The acclaimed Russian ballet dancer Vladimir Shklyarov has died aged 39.
Shklyarov died after falling from the fifth floor of a building on Saturday, a spokesperson for the Mariinsky Theatre told the news outlet Fontanka at the weekend.
The spokesperson, Anna Kasatkina, told Russian media that Shklyarov had been taking painkillers for a back injury and had been scheduled to undergo spinal surgery on Monday.
While a federal investigation has been launched to investigate the dancer’s death, “the preliminary cause” has been ruled an accident, the Russian news agency RIA Novosti reported.

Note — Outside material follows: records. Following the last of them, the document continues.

/-- The Compass follows a change of holder (R509, R510): a unit that becomes holder takes over in HOLDOVER, unless
it runs its own Compass into SOLO from LINKING. -/
def Block.holderShow (b : Block) (old : Nat) : Block :=
  let now := b.holdsIn b.pairState
  if now && !b.flag PAIR_STAT_HOLDER then
    if old = 1 then b.putB PAIR_STAT_HOLDER true else b.cmpHolder
  else if !now && memberState b.pairState then b.cmpFollow
  else if !now then b.putB PAIR_STAT_HOLDER false
  else b

/-- The supervisor's fence and PAIR_ALIVE_OUT where the unit enters a state (R507, R508): the fence lifts on entry to
SOLO, ACTIVE or OFF unless PWR_FAIL holds it. -/
def Block.fenceShow (b : Block) : Block :=
  if fencedState b.pairState then b
  else b.mapPair (fun p => { p with fence := b.pw.failAt.isSome, alive := b.pw.failAt.isNone })

/-- Enter a pair state (R496): the cause, the event, the holder, the fence, and a control block to the partner. -/
def Block.pairGo (b : Block) (st : Nat) : Block :=
  let old := b.pairState
  if old = st then b
  else
    let b1 := (((b.put PAIR_STAT_STATE st).putB PAIR_CAUSE_STATE true).raise evPairState).mapPair
      (fun p => { p with since := b.tm.phys, low := 0 })
    ((b1.holderShow old).fenceShow).putB FLW_CTL_FIXLAT b1.synced

/-- The partner learns the state and the claim. -/
def Block.tellState (b : Block) : Block :=
  b.sendRope (.control (.state (Fin.ofNat 7 b.pairState) (BitVec.ofNat 16 (b.get PAIR_STAT_CLAIM))))

/-- Enter a state with its claim at once. -/
def Block.pairTo (b : Block) (st : Nat) : Block := if b.pairState = st then b else (b.pairGo st).claimShow.tellState

/-- Enter LINKING: the session count rises (R499). -/
def Block.toLinking (b : Block) : Block := (b.mapPair (fun p => { p with session := (p.session + 1) % 2 ^ 31 })).pairTo 1

/-- Enter SOLO from LINKING: GEN 1 (Table 17-1). -/
def Block.toSolo (b : Block) : Block := (b.mapPair (fun p => { p with gen := 1 })).pairTo 2

/-- Enter RESYNC (R496, R518). -/
def Block.toResync (b : Block) : Block :=
  let b1 := b.mapPair (fun p => { p with resyncAt := b.tm.phys, quietSeen := false, overflow := false, mirror := 0, tags := [], joinAt := none })
  (b1.setReg PAIR_RSTAT 1).pairTo 3

/-- Enter WITHDRAWN. -/
def Block.toWithdrawn (b : Block) : Block := (b.mapPair (fun p => { p with acts := [], raise_ := false })).pairTo 6

/-- The claim of a takeover rises with GEN + 1 (R515). -/
def Block.raiseClaim (b : Block) : Block := ((b.mapPair (fun p => { p with raise_ := false })).genUp).claimShow.tellState
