/-- A stalled request still waits, a write also while the journal is full (R79); a Flowstone register in LINE-HOLD has its
clocks running for this access. -/
def Block.stillWaits (b : Block) (x : Stall) : Bool :=
  let a := cmdSlot x.cmd
  (b.mustWait x.cmd && !(b.pwrState == 2 && domainOf a == 8 && b.regOn a && !b.relockStops a)) ||
    (posted x.cmd && decide (256 ≤ b.journalWrites))

/-- The requests at the front of the queue that need wait no longer complete in order, each at an instant of its own (R67). -/
def Block.stallDrain : List Stall → Block → Block
  | [], b => { b with host := { b.host with stalls := [] } }
  | x :: r, b =>
    if b.stillWaits x then { b with host := { b.host with stalls := x :: r } }
    else Block.inTurn (Block.stallAnswer x) (Block.stallDrain r) b

/-- Requests that waited for credits arrive, in order, as far as there is room (R73). -/
def Block.creditDrain : List Instr → Block → Block
  | [], b => b
  | i :: r, b =>
    if posted i && b.queueFull then { b with host := { b.host with backlog := i :: r } }
    else Block.inTurn (Block.arrive i) (Block.creditDrain r) b

/-- Requests go on as far as they can: those that stall, then those that waited for credits. -/
def Block.hostGoesOn (b : Block) : Block :=
  let b1 := Block.stallDrain b.host.stalls b.fabTouch
  Block.creditDrain b1.host.backlog { b1 with host := { b1.host with backlog := [] } }

/-- DOMAIN_READY: domain `d` reports ready, at a time within the bound of Table 18-4, a free value (log entry 2). -/
def Block.domainReady (d : Nat) (b : Block) : Block :=
  match b.host.stalls.find? (fun x => x.dom == d) with
  | none => b
  | some x =>
    let b1 := (b.reachPhys (x.since + (1 + b.freeNext (b.wakeBound x.cmd - 1)) * nsUnit)).freeStep
    let b2 := (b1.host.stalls.filter (fun y => y.dom == d)).foldl (fun c y =>
      if c.regOn (cmdSlot y.cmd) then c else c.quadWake (cmdSlot y.cmd)) b1
    Block.hostGoesOn { b2 with host := { b2.host with waking := b2.host.waking &&& ~~~BitVec.ofNat 12 (2 ^ d) } }

/-- DOMAIN_READY. -/
def execDomainReady (d : Fin 12) (s : State) : Host.Outcome State Fault Refusal := donePower s (Block.domainReady d)

/-- A request that fails after a full relock has stalled it: a read of zeros, a write discarded (R440). -/
def Block.relockFails (b : Block) : Instr → Block
  | .registerWrite r => (b.zeroCompletion r).hostErr 10 r.off.toNat
  | .bar2Read off len _ => (b.emit (.readData off.toNat (List.replicate len.toNat 0) false)).hostErr 10 off.toNat
  | .bar2Write off _ _ => b.hostErr 10 off.toNat
  | i => b.hostErr 10 (cmdSlot i)

/-- ACCESS_STALL_TIMEOUT: the first request that a full relock stalls has waited 202 µs (R440). -/
def Block.stallTimeout (b : Block) : Block :=
  match b.host.stalls with
  | [] => b
  | x :: r =>
    if !b.relockStops (cmdSlot x.cmd) then b
    else
      let b1 := (b.reachPhys (x.since + 202000 * nsUnit)).fabTouch.stallEnds x
      let b2 := b1.relockFails x.cmd
      Block.hostGoesOn { b2 with host := { b2.host with stalls := r } }

/-- ACCESS_STALL_TIMEOUT. -/
def execAccessStallTimeout (s : State) : Host.Outcome State Fault Refusal := donePower s Block.stallTimeout

/-- BANK_CHECK: a bank is checked, and a request that waited for it goes on (R69, R540). -/
def execBankCheck (k : Fin 1538) (ok : Bool) (dt : Nat) (s : State) : Host.Outcome State Fault Refusal :=
  donePower s fun b => ((b.advanceNs dt).bankCheck k ok).hostGoesOn

/-- JOURNAL_APPLY: an own entry that has gone makes room for a write (R79). -/
def execJournalApply (s : State) : Host.Outcome State Fault Refusal := donePower s fun b => b.journalApply.hostGoesOn

end Sys2Proof.Machine
end

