/-- R143, R147: AND, OR, XOR and ANDN write Gd; CMP, CMPI and FOP combine their result into the flag that D[2:0] names by
the rule of D[4:3] and into no other; D[5] = 1 and COMB 3 trap RESV. -/
def Obligations.GalleryLogic : Prop :=
  (∀ (s : State) (e : Fin 16) (f : FormA), s.blk.stands e (encodeA Op.and_.code f) (checkA .and_ f) f.psel →
    ∃ t, exec (.andG e f .none) s = .next t ∧ Computes e (fun x =>
      x.wr f.d (x.rd f.a &&& x.rd f.b)) 1 s t) ∧
  (∀ (s : State) (e : Fin 16) (f : FormA), s.blk.stands e (encodeA Op.or_.code f) (checkA .or_ f) f.psel →
    ∃ t, exec (.orG e f .none) s = .next t ∧ Computes e (fun x =>
      x.wr f.d (x.rd f.a ||| x.rd f.b)) 1 s t) ∧
  (∀ (s : State) (e : Fin 16) (f : FormA), s.blk.stands e (encodeA Op.xor_.code f) (checkA .xor_ f) f.psel →
    ∃ t, exec (.xorG e f .none) s = .next t ∧ Computes e (fun x =>
      x.wr f.d (x.rd f.a ^^^ x.rd f.b)) 1 s t) ∧
  (∀ (s : State) (e : Fin 16) (f : FormA), s.blk.stands e (encodeA Op.andn.code f) (checkA .andn f) f.psel →
    ∃ t, exec (.andn e f .none) s = .next t ∧ Computes e (fun x =>
      x.wr f.d (x.rd f.a &&& ~~~x.rd f.b)) 1 s t) ∧
  (∀ (s : State) (e : Fin 16) (f : FormA), s.blk.stands e (encodeA Op.cmp.code f) (checkA .cmp f) f.psel →
    ∃ t, exec (.cmp e f .none) s = .next t ∧ Computes e (fun x =>
      x.comb f.d (relation (f.mod.toNat % 8) (x.rd f.a) (x.rd f.b))) 1 s t) ∧
  (∀ (s : State) (e : Fin 16) (f : FormA), s.blk.stands e (encodeA Op.fop.code f) (checkA .fop f) f.psel →
    ∃ t, exec (.fop e f .none) s = .next t ∧ Computes e (fun x =>
      x.comb f.d (fopResult x f)) 1 s t) ∧
  (∀ (s : State) (e : Fin 16) (f : FormB), s.blk.stands e (encodeB Op.cmpi.code f) (checkB .cmpi f) f.psel →
    ∃ t, exec (.cmpi e f .none) s = .next t ∧ Computes e (fun x =>
      x.comb f.d (relation f.ofl.toNat (x.rd f.a) (f.imm.signExtend 72))) 1 s t) ∧
  (∀ (x : Engine) (d : BitVec 6) (c : Bool) (m : BitVec 3), d.toNat / 8 ≤ 2 → d.extractLsb' 0 3 ≠ 0 →
    (x.comb d c).fl m = (if m = d.extractLsb' 0 3 then
        (if d.toNat / 8 = 0 then c else if d.toNat / 8 = 1 then x.fl m && c else x.fl m || c)
      else x.fl m)) ∧
  (∀ (x : Engine) (d : BitVec 6) (c : Bool), d.extractLsb' 0 3 = 0 → x.comb d c = x) ∧
  (∀ (s : State) (e : Fin 16) (f : FormA), s.blk.ready e = true →
    (s.blk.eng[e]).word (s.blk.eng[e]).pc = encodeA Op.cmp.code f → (f.d.getLsbD 5 = true ∨ f.d.toNat / 8 % 4 = 3) →
    ∃ t, exec (.cmp e f .none) s = .next t ∧ Trapped e 1 s t) ∧
  (∀ (s : State) (e : Fin 16) (f : FormA), s.blk.ready e = true →
    (s.blk.eng[e]).word (s.blk.eng[e]).pc = encodeA Op.fop.code f → (f.d.getLsbD 5 = true ∨ f.d.toNat / 8 % 4 = 3) →
    ∃ t, exec (.fop e f .none) s = .next t ∧ Trapped e 1 s t) ∧
  (∀ (s : State) (e : Fin 16) (f : FormB), s.blk.ready e = true →
    (s.blk.eng[e]).word (s.blk.eng[e]).pc = encodeB Op.cmpi.code f → (f.d.getLsbD 5 = true ∨ f.d.toNat / 8 % 4 = 3) →
    ∃ t, exec (.cmpi e f .none) s = .next t ∧ Trapped e 1 s t)

/-- R147: MOVI, LDIH, SHRI, SARI, EXT, INS, ANDI, ORI and XORI with a 44-bit immediate.
Choices and readings of the model: log entry 18. -/
def Obligations.GalleryImmediate : Prop :=
  (∀ (s : State) (e : Fin 16) (f : FormB), s.blk.stands e (encodeB Op.movi.code f) (checkB .movi f) f.psel →
    ∃ t, exec (.movi e f .none) s = .next t ∧ Computes e (fun x =>
      x.wr f.d (f.imm.signExtend 72)) 1 s t) ∧
  (∀ (s : State) (e : Fin 16) (f : FormB), s.blk.stands e (encodeB Op.ldih.code f) (checkB .ldih f) f.psel →
    ∃ t, exec (.ldih e f .none) s = .next t ∧ Computes e (fun x =>
      x.wr f.d (f.imm.extractLsb' 0 28 ++ (x.rd f.d).extractLsb' 0 44 : BitVec 72)) 1 s t) ∧
  (∀ (s : State) (e : Fin 16) (f : FormB), s.blk.stands e (encodeB Op.shri.code f) (checkB .shri f) f.psel →
    ∃ t, exec (.shri e f .none) s = .next t ∧ Computes e (fun x =>
      x.wr f.d (x.rd f.a >>> (f.imm.toNat % 128))) 1 s t) ∧
  (∀ (s : State) (e : Fin 16) (f : FormB), s.blk.stands e (encodeB Op.sari.code f) (checkB .sari f) f.psel →
    ∃ t, exec (.sari e f .none) s = .next t ∧ Computes e (fun x =>
      x.wr f.d ((x.rd f.a).sshiftRight (f.imm.toNat % 128))) 1 s t) ∧
  (∀ (s : State) (e : Fin 16) (f : FormB), s.blk.stands e (encodeB Op.ext.code f) (checkB .ext f) f.psel →
    ∃ t, exec (.ext e f .none) s = .next t ∧ Computes e (fun x =>
      x.wr f.d (if f.imm.getLsbD 14 then BitVec.ofInt 72 (toSigned (immW f) (fieldOf (x.rd f.a) (immP f) (immW f)))
        else BitVec.ofNat 72 (fieldOf (x.rd f.a) (immP f) (immW f)))) 1 s t) ∧
  (∀ (s : State) (e : Fin 16) (f : FormB), s.blk.stands e (encodeB Op.ins.code f) (checkB .ins f) f.psel →
    ∃ t, exec (.ins e f .none) s = .next t ∧ Computes e (fun x =>
      x.wr f.d (withField (x.rd f.d) (immP f) (immW f) (x.rd f.a).toNat)) 1 s t) ∧
  (∀ (s : State) (e : Fin 16) (f : FormB), s.blk.stands e (encodeB Op.andi.code f) (checkB .andi f) f.psel →
    ∃ t, exec (.andi e f .none) s = .next t ∧ Computes e (fun x =>
      x.wr f.d (x.rd f.a &&& f.imm.zeroExtend 72)) 1 s t) ∧
  (∀ (s : State) (e : Fin 16) (f : FormB), s.blk.stands e (encodeB Op.ori.code f) (checkB .ori f) f.psel →
    ∃ t, exec (.ori e f .none) s = .next t ∧ Computes e (fun x =>
      x.wr f.d (x.rd f.a ||| f.imm.zeroExtend 72)) 1 s t) ∧
  (∀ (s : State) (e : Fin 16) (f : FormB), s.blk.stands e (encodeB Op.xori.code f) (checkB .xori f) f.psel →
    ∃ t, exec (.xori e f .none) s = .next t ∧ Computes e (fun x =>
      x.wr f.d (x.rd f.a ^^^ f.imm.zeroExtend 72)) 1 s t)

Born in St Petersburg in 1985, Shklyarov joined Mariinsky Theatre in 2003 and became its principal dancer – the highest-ranking position in a ballet company – in 2011.
The company called Shklyarov’s death “a huge loss”.
“Our condolences to the artist’s family, loved ones, friends and all the numerous admirers of his work and talent … he forever inscribed his name in the history of world ballet,” it said.
Throughout his 20-year career, Shklyarov starred in productions of Swan Lake, Romeo and Juliet, The Sleeping Beauty, Don Quixote and Christopher Wheeldon’s Alice in Wonderland. He performed all over the world, including with the Metropolitan Opera in New York City and the Royal Opera House in London.
In 2013 he married a fellow Mariinsky Theatre dancer, Maria Shirinkina, with whom he had two children.
Russian dancers paid tribute to Shklyarov after the news broke, with Irina Baranovskaya calling his death “a stupid, unbearable accident” on Telegram.
Baranovskaya said Shklyarov “went out onto the balcony to get some air and smoke” and “lost his balance” on the “very narrow balcony”.
A Mariinsky dancer, Diana Vishneva, wrote: “This tragedy brings only tears and sadnesss … This is the tragedy for our theatre, our common grief, feeling of emptiness.”
“You were the favourite partner … My beautiful Romeo, my brave Prince in Cinderella.”
American Ballet Theater, where Shklyarov was a guest performer in 2014 and 2015, remembered him on Instagram as “an extraordinary artist whose grace and passion inspired audiences worldwide”.
“Rest in peace, Vladimir. Your light will continue to shine through the beauty you brought to this world,” the post ended.